> _Problem to solve_
Taking the entries below from the top, restate each line exactly and end with the line containing "a field. -/".

> _Data extracts_
-- ==== Sys2Proof/Machine/Ops.lean ====
section
/-! DEFINITION. Machine/Ops.lean: the named operations over registers, ports, Landings and Wings that the meanings
share. Attach states, loop states and the other coded fields are named by the codes of the spec's tables. -/

namespace Sys2Proof.Machine

/-- What a meaning answers. -/
abbrev Out := Host.Outcome State Fault Refusal

/-! ### Access to the parts of the state -/

def Room.fld (r : Room) (f : Field) : Nat := r.regs.fld f
def Room.bit (r : Room) (f : Field) : Bool := r.regs.fld f != 0
def Room.put (r : Room) (f : Field) (v : Nat) : Room := { r with regs := r.regs.put f v }
/-- Set a one-bit field. -/
def Room.on (r : Room) (f : Field) : Room := r.put f 1
/-- Clear a field. -/
def Room.off (r : Room) (f : Field) : Room := r.put f 0
/-- Write a truth value into a one-bit field. -/
def Room.putB (r : Room) (f : Field) (b : Bool) : Room := r.put f b.toNat

def Landing.fld (l : Landing) (f : Field) : Nat := l.regs.fld f
def Landing.bit (l : Landing) (f : Field) : Bool := l.regs.fld f != 0
def Landing.put (l : Landing) (f : Field) (v : Nat) : Landing := { l with regs := l.regs.put f v }
def Landing.on (l : Landing) (f : Field) : Landing := l.put f 1
def Landing.off (l : Landing) (f : Field) : Landing := l.put f 0
def Landing.putB (l : Landing) (f : Field) (b : Bool) : Landing := l.put f b.toNat

def Wing.fld (w : Wing) (f : Field) : Nat := w.regs.fld f
def Wing.put (w : Wing) (f : Field) (v : Nat) : Wing := { w with regs := w.regs.put f v }
def Wing.on (w : Wing) (f : Field) : Wing := w.put f 1

def State.fld (s : State) (f : Field) : Nat := s.regs.fld f
def State.bit (s : State) (f : Field) : Bool := s.regs.fld f != 0
def State.put (s : State) (f : Field) (v : Nat) : State := { s with regs := s.regs.put f v }
def State.on (s : State) (f : Field) : State := s.put f 1
def State.off (s : State) (f : Field) : State := s.put f 0
def State.putB (s : State) (f : Field) (b : Bool) : State := s.put f b.toNat

def State.room (s : State) (p : Fin 48) : Room := s.rooms[p]
def State.setRoom (s : State) (p : Fin 48) (r : Room) : State := { s with rooms := s.rooms.set p r }
def State.onRoom (s : State) (p : Fin 48) (f : Room → Room) : State := s.setRoom p (f (s.room p))
def State.land (s : State) (b : Fin 6) : Landing := s.lands[b]
def State.setLand (s : State) (b : Fin 6) (l : Landing) : State := { s with lands := s.lands.set b l }
def State.onLand (s : State) (b : Fin 6) (f : Landing → Landing) : State := s.setLand b (f (s.land b))
def State.wing (s : State) (w : Fin 2) : Wing := s.wings[w]
def State.onWing (s : State) (w : Fin 2) (f : Wing → Wing) : State := { s with wings := s.wings.set w (f (s.wing w)) }
/-- Apply an update to every Room. -/
def State.mapRooms (s : State) (f : Fin 48 → Room → Room) : State :=
  { s with rooms := Vector.ofFn fun p => f p (s.room p) }
/-- Apply an update to every Landing. -/
def State.mapLands (s : State) (f : Fin 6 → Landing → Landing) : State :=
  { s with lands := Vector.ofFn fun b => f b (s.land b) }

def Room.onCc (r : Room) (f : CcState → CcState) : Room := { r with cc := f r.cc }
def Room.onPd (r : Room) (f : PdState → PdState) : Room := { r with pd := f r.pd }
def Room.onCon (r : Room) (f : ConState → ConState) : Room := { r with con := f r.con }
def Room.onConv (r : Room) (f : ConvState → ConvState) : Room := { r with conv := f r.conv }
def Room.onCore (r : Room) (f : Core → Core) : Room := { r with core := f r.core }
def State.onClk (s : State) (f : Clk → Clk) : State := { s with clk := f s.clk }

/-- Landing of a port: p ÷ 8 (R6). -/
def landOf (p : Fin 48) : Fin 6 := ⟨p.val / 8, by omega⟩
/-- Wing of a port: p ÷ 24 (R6). -/
def wingOf (p : Fin 48) : Fin 2 := ⟨p.val / 24, by omega⟩
/-- Wing of a Landing (R7). -/
def wingOfLand (b : Fin 6) : Fin 2 := ⟨b.val / 3, by omega⟩
/-- The eight ports of a Landing. -/
def portsOf (b : Fin 6) : List (Fin 48) := (List.finRange 48).filter (landOf · = b)
/-- The 24 ports of a Wing. -/
def wingPorts (w : Fin 2) : List (Fin 48) := (List.finRange 48).filter (wingOf · = w)
/-- The three Landings of a Wing. -/
def wingLands (w : Fin 2) : List (Fin 6) := (List.finRange 6).filter (wingOfLand · = w)

/-- The Plan of a chip without one. -/
def Plan.none : Plan :=
  { planId := 0, planRev := 0, fmtMinor := 0, schema := 0, flags := 0, ports := [], gangs := [], trip := [],
    budget := [], timers := [], twowire := [], programs := [], hearth := [], slots := [], pantry := Option.none,
    ranges := [], settings := [] }

/-- The applied Plan; every port and slot absent without one. -/
def State.pl (s : State) : Plan := s.plan.getD Plan.none

/-- The applied Plan selects pair mode (R99). -/
def State.pairMode (s : State) : Bool := s.pl.pairMode

/-- The chip's claim holds the Wing (PAIR_STAT.HELD). -/
def State.holds (s : State) (w : Fin 2) : Bool := (s.fld PAIR_STAT_HELD).testBit w.val

/-- The peer claim for the Wing is set (R482). -/
def State.peerHolds (s : State) (w : Fin 2) : Bool := (s.fld PAIR_STAT_PEER_HELD).testBit w.val

/-- This chip drives the Wing's balls: always in single-chip mode; in pair mode while its own claim is set, the peer's is
clear and no claim guard runs (R81, R165, R484, R506). -/
def State.keeps (s : State) (w : Fin 2) : Bool :=
  !s.pairMode || (s.holds w && !s.peerHolds w && !(s.pair.guard.isSome && s.pair.guardW.testBit w.val))

/-- The Hall keeper (R485); always in single-chip mode. -/
def State.hallKeeper (s : State) : Bool :=
  !s.pairMode || s.holds 0 || (s.holds 1 && !s.peerHolds 0)

/-- The main clocks run and the registers answer: boot complete, or recovery. -/
def State.clocked (s : State) : Bool := s.clk.phase = .run || s.clk.phase = .recovery

/-- Boot complete has been reached and the clocks run (R79). -/
def State.booted (s : State) : Bool := s.clk.phase = .run

/-- A two-wire target port has acknowledged an address and waits for the STOP, with SCL held low (R463, R469, R470). -/
def TwPort.busy (t : TwPort) : Bool := t.held || t.wait.isSome || t.prog.any (·.read)

/-- The lead of a port's gang; the port itself outside a gang. -/
def State.lead (s : State) (p : Fin 48) : Fin 48 := Fin.ofNat 48 (s.pl.leadOf p.val)

/-- The port is present and no gang follower, and the clocks run after boot complete. -/
def State.whole (s : State) (p : Fin 48) : Bool := s.booted && s.pl.whole p.val

/-- The port's engines act on its balls: `whole`, and this chip is keeper. -/
def State.live (s : State) (p : Fin 48) : Bool := s.whole p && s.keeps (wingOf p)

/-- The port's engines act and it is in no slot hold and no port safe state. -/
def State.free (s : State) (p : Fin 48) : Bool :=
  s.live p && !(s.room p).safe && !(s.room p).bit CTRL_FORCE_SAFE && !(s.room p).slotHold

/-- What a Room's hardware takes from outside the Room: the clock, its Plan entry, the Wing's VCONN supply, whether this
chip drives the port's balls (R165), and for a gang follower the Room of its lead (R54, R61). -/
structure Env where
  now : Nat
  port : PortPlan
  supply : Bool
  keeper : Bool
  lead : Option Room
deriving DecidableEq, Repr

def State.env (s : State) (p : Fin 48) : Env :=
  { now := s.now, port := s.pl.entry p.val, supply := s.pl.flags.testBit (1 + p.val / 24), keeper := s.keeps (wingOf p)
    lead := if s.pl.follower p.val then some (s.room (s.lead p)) else none }

/-- The Room whose loop, safe state and switch govern a port's generator: its own, or that of the gang's lead (R54, R61). -/
def Env.ruler (e : Env) (r : Room) : Room := e.lead.getD r

/-- Thermal state and ITH of a Hearth model (R343, R344). -/
def State.modelState (s : State) (m : Nat) : Nat := ((s.hearth.models[m]?).map (·.st)).getD 0
def State.modelIth (s : State) (m : Nat) : Nat := ((s.hearth.models[m]?).map (·.ith)).getD 0

/-- The record of the die model under the grade limit of the part: the lower TTRIP, and TWARN 5.0 °C below the limit where the
Plan's lies at or above it (R663). -/
def ModelRec.graded (high : Bool) (r : ModelRec) : ModelRec :=
  let lim : Int := if high then 1350 else 1250
  { r with ttrip := min r.ttrip lim, twarn := if lim ≤ r.twarn then lim - 50 else r.twarn }

/-- The HEARTH record of a model, if the Plan has one (R338). -/
def State.modelRec (s : State) (m : Nat) : Option ModelRec :=
  (s.pl.hearth.find? (·.model = m)).map fun r => if m = 56 then r.graded s.hearth.gradeHigh else r

/-- HYST of a model in °C: HRT_CFG for the port switches, HEARTH_CTRL for the others (R343, R347). -/
def State.hystOf (s : State) (m : Nat) : Nat :=
  if m < 48 then (s.room (Fin.ofNat 48 m)).fld HRT_CFG_HYST else s.fld HEARTH_CTRL_HYST

/-- TWARN − HYST of a model in mK above 0 °C. -/
def State.coolLevel (s : State) (m : Nat) (r : ModelRec) : Int := 100 * r.twarn - 1000 * s.hystOf m

/-- A model stands at or above TWARN − HYST (R346, R347, R349). -/
def State.modelHot (s : State) (m : Nat) : Bool :=
  match s.modelRec m, s.hearth.models[m]? with
  | some r, some x => s.coolLevel m r ≤ x.tj
  | _, _ => false

/-- The die model does, so that R43 and R332 count its TRIP as still present (R349). -/
def State.dieHot (s : State) : Bool := s.modelHot 56

/-- BAT_LOW holds the root's ESSENTIAL cap at 0 W (R368). -/
def State.batLow (s : State) : Bool := s.bit CHG_STAT_BAT_LOW

/-- Update a Room with its environment. -/
def State.onRoomE (s : State) (p : Fin 48) (f : Env → Room → Room) : State := s.onRoom p (f (s.env p))

/-- A stamp is at least `d` µs old. -/
def old (now start d : Nat) : Bool := start + d ≤ now
/-- A running stamp is at least `d` µs old; false where nothing runs. -/
def due (now : Nat) (t : Option Nat) (d : Nat) : Bool :=
  match t with
  | some x => old now x d
  | none => false

/-- A free value (log 2): the state moves its counter on. -/
def State.free? (s : State) : Word × State := (Config.freeValue s.freeCtr, { s with freeCtr := s.freeCtr + 1 })

/-! ### Codes of the table "Attach states" (R137) -/

abbrev aDisabled : Nat := 0
abbrev aErrRec : Nat := 1
abbrev aUnSnk : Nat := 2
abbrev aWaitSnk : Nat := 3
abbrev aSnk : Nat := 4
abbrev aUnSrc : Nat := 5
abbrev aWaitSrc : Nat := 6
abbrev aSrc : Nat := 7
abbrev aTrySrc : Nat := 8
abbrev aTryWaitSnk : Nat := 9
abbrev aTrySnk : Nat := 10
abbrev aTryWaitSrc : Nat := 11
abbrev aDbgSnk : Nat := 12
abbrev aDbgSrc : Nat := 13

def Room.ast (r : Room) : Nat := r.fld CC_STAT_ASTATE
/-- ATTACHED_SRC or ATTACHED_SNK. -/
def Room.attached (r : Room) : Bool := r.ast = aSrc || r.ast = aSnk
/-- The attach state calls for Rp on its lines (R137). -/
def rpSide (a : Nat) : Bool := [aUnSrc, aWaitSrc, aSrc, aTrySrc, aTryWaitSrc, aDbgSrc].contains a
/-- The attach state calls for Rd on its lines (R137). -/
def rdSide (a : Nat) : Bool := [aUnSnk, aWaitSnk, aSnk, aTryWaitSnk, aTrySnk, aDbgSnk].contains a

/-- In the port safe state, by a fault or by FORCE_SAFE (R37). -/
def Room.inSafe (r : Room) : Bool := r.safe || r.bit CTRL_FORCE_SAFE
/-- The Room drives its outputs as in the port safe state: safe state or slot hold (R326). -/
def Room.outOff (r : Room) : Bool := r.inSafe || r.slotHold
def Room.explicit (r : Room) : Bool := r.bit PD_STAT_EXPLICIT
/-- A contract transition or a swap runs (R232). -/
def Room.inTrans (r : Room) : Bool := r.con.trans.isSome || r.fld CON_STAT_SWAP != 0

/-- Enter a step of a transition, swap or Hard Reset sequence (CON_STAT.STEP). -/
def Room.toStep (e : Env) (n : Nat) (r : Room) : Room :=
  (r.put CON_STAT_STEP n).onCon fun c => { c with stepAt := e.now }

/-- STATUS.STATE, from the attach state and the contract (R161, R232). -/
def Room.stateCode (r : Room) : Nat :=
  if r.inSafe then 5
  else if r.ast = aDisabled then 0
  else if r.attached then (if r.inTrans then 4 else if r.explicit then 3 else 2)
  else if r.ast = aDbgSnk || r.ast = aDbgSrc then 2
  else 1

/-! ### Terminations and VCONN -/

/-- What each line of the attach state takes (R137, R37): `line` 1 or 2. -/
def Room.wantTerm (e : Env) (r : Room) (line : Nat) : CcTerm :=
  let bmc := r.fld CC_STAT_ORIENT + 1
  let other := r.bit CC_STAT_ORIENT_VALID && line != bmc
  let base := if rpSide r.ast then CcTerm.rp else if rdSide r.ast then CcTerm.rd else CcTerm.none
  if (if line = 1 then r.bit CC_STAT_CC1_ISOL else r.bit CC_STAT_CC2_ISOL) then .none
  else if r.slotHold then .none
  else if r.inSafe && e.port.safeOpen then .none
  else if other && r.bit CC_STAT_VCONN_ON then .vconn
  else if !other && r.fld CON_STAT_SWAP = 3 && r.fld CON_STAT_STEP = 1 then .low
  else base

/-- The code of CC_LEVEL that a line shows before a partner is decoded on it (CC_LEVEL; log 11). -/
def openCode (t : CcTerm) : Nat :=
  match t with
  | .none => 4
  | .rp => 2
  | .rd => 0
  | .vconn => 6
  | .low => 4

/-- Debounce values as CC_TIMING holds them now (R140). -/
def Room.newDebounce (e : Env) (r : Room) : Debounce :=
  ⟨e.now, 1000 * r.fld CC_TIMING_TCCDB, 1000 * r.fld CC_TIMING_TPDDB, 1000 * r.fld CC_TIMING_TTRYDB⟩

/-- What a line shows of the partner, from its termination and code (R137): 0 nothing, 1 Ra, 2 Rd, 3 Rp. A line that
VCONN drives shows the Ra of the attach (R151). -/
def lineKind (t : CcTerm) (ra : Bool) (code : Nat) : Nat :=
  match t with
  | .none => 0
  | .rp => if code = 0 then 1 else if code = 1 then 2 else 0
  | .rd => if 1 ≤ code && code ≤ 3 then 3 else 0
  | .vconn => if ra then 1 else 0
  | .low => 0

def Room.kind1 (r : Room) : Nat := lineKind r.cc.term1 r.cc.ra (r.fld CC_LEVEL_CC1_LVL)
def Room.kind2 (r : Room) : Nat := lineKind r.cc.term2 r.cc.ra (r.fld CC_LEVEL_CC2_LVL)

/-- CC_STAT.PARTNER of the two lines. -/
def partnerCode (k1 k2 : Nat) : Nat :=
  match k1, k2 with
  | 1, 1 => 4
  | 2, 2 => 5
  | 3, 3 => 7
  | _, _ =>
    if k1 = 3 || k2 = 3 then 6
    else if k1 = 2 || k2 = 2 then (if k1 = 1 || k2 = 1 then 2 else 1)
    else if k1 = 1 || k2 = 1 then 3 else 0

/-- Collision avoidance applies to the port's initiating SOP messages (R184). -/
def Room.caApplies (r : Room) : Bool := r.fld PD_STAT_REV_SOP = 2 && r.explicit

/-- A sink holds an initiating message in SINKTX_HOLD while RP_SEEN is not the 3.0 A level, and only then (R186). -/
def Room.followRp (r : Room) : Room :=
  match r.pd.msg with
  | none => r
  | some m =>
    let hold := m.initiate && m.pkt.sop = 0 && r.caApplies && r.ast = aSnk && r.fld CC_STAT_RP_SEEN != 3
    if r.fld TX_STAT_STATE = 1 && hold then r.put TX_STAT_STATE 3
    else if r.fld TX_STAT_STATE = 3 && !hold then r.put TX_STAT_STATE 1
    else r

/-- Recompute PARTNER and RP_SEEN with their events; a message that waits for the 3.0 A level follows (R186). -/
def Room.refreshPartner (r : Room) : Room :=
  let k1 := r.kind1
  let k2 := r.kind2
  let p := partnerCode k1 k2
  let seen := max (if k1 = 3 then r.fld CC_LEVEL_CC1_LVL else 0) (if k2 = 3 then r.fld CC_LEVEL_CC2_LVL else 0)
  let r := if p = r.fld CC_STAT_PARTNER then r else (r.put CC_STAT_PARTNER p).on CC_EVENT_PARTNER_CHANGE
  if seen = r.fld CC_STAT_RP_SEEN then r
  else
    let r := r.put CC_STAT_RP_SEEN seen
    (if r.ast = aSnk then r.on CC_EVENT_RP_CHANGE else r).followRp

/-- RP_SEEN of a shadow: the highest level that its own front end decodes where the mirrored state applies Rd (R165). -/
def Room.shadowRp (r : Room) : Room :=
  let c (f : Field) : Nat := if rdSide r.ast && r.fld f ≤ 3 then r.fld f else 0
  r.put CC_STAT_RP_SEEN (max (c CC_LEVEL_CC1_LVL) (c CC_LEVEL_CC2_LVL))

> _Result of the exercise_
-- ==== Sys2Proof/Machine/Ops.lean ====
section
/-! DEFINITION. Machine/Ops.lean: the named operations over registers, ports, Landings and Wings that the meanings
share. Attach states, loop states and the other coded fields are named by the codes of the spec's tables. -/

namespace Sys2Proof.Machine

/-- What a meaning answers. -/
abbrev Out := Host.Outcome State Fault Refusal

/-! ### Access to the parts of the state -/

def Room.fld (r : Room) (f : Field) : Nat := r.regs.fld f
def Room.bit (r : Room) (f : Field) : Bool := r.regs.fld f != 0
def Room.put (r : Room) (f : Field) (v : Nat) : Room := { r with regs := r.regs.put f v }
/-- Set a one-bit field. -/
def Room.on (r : Room) (f : Field) : Room := r.put f 1
/-- Clear a field. -/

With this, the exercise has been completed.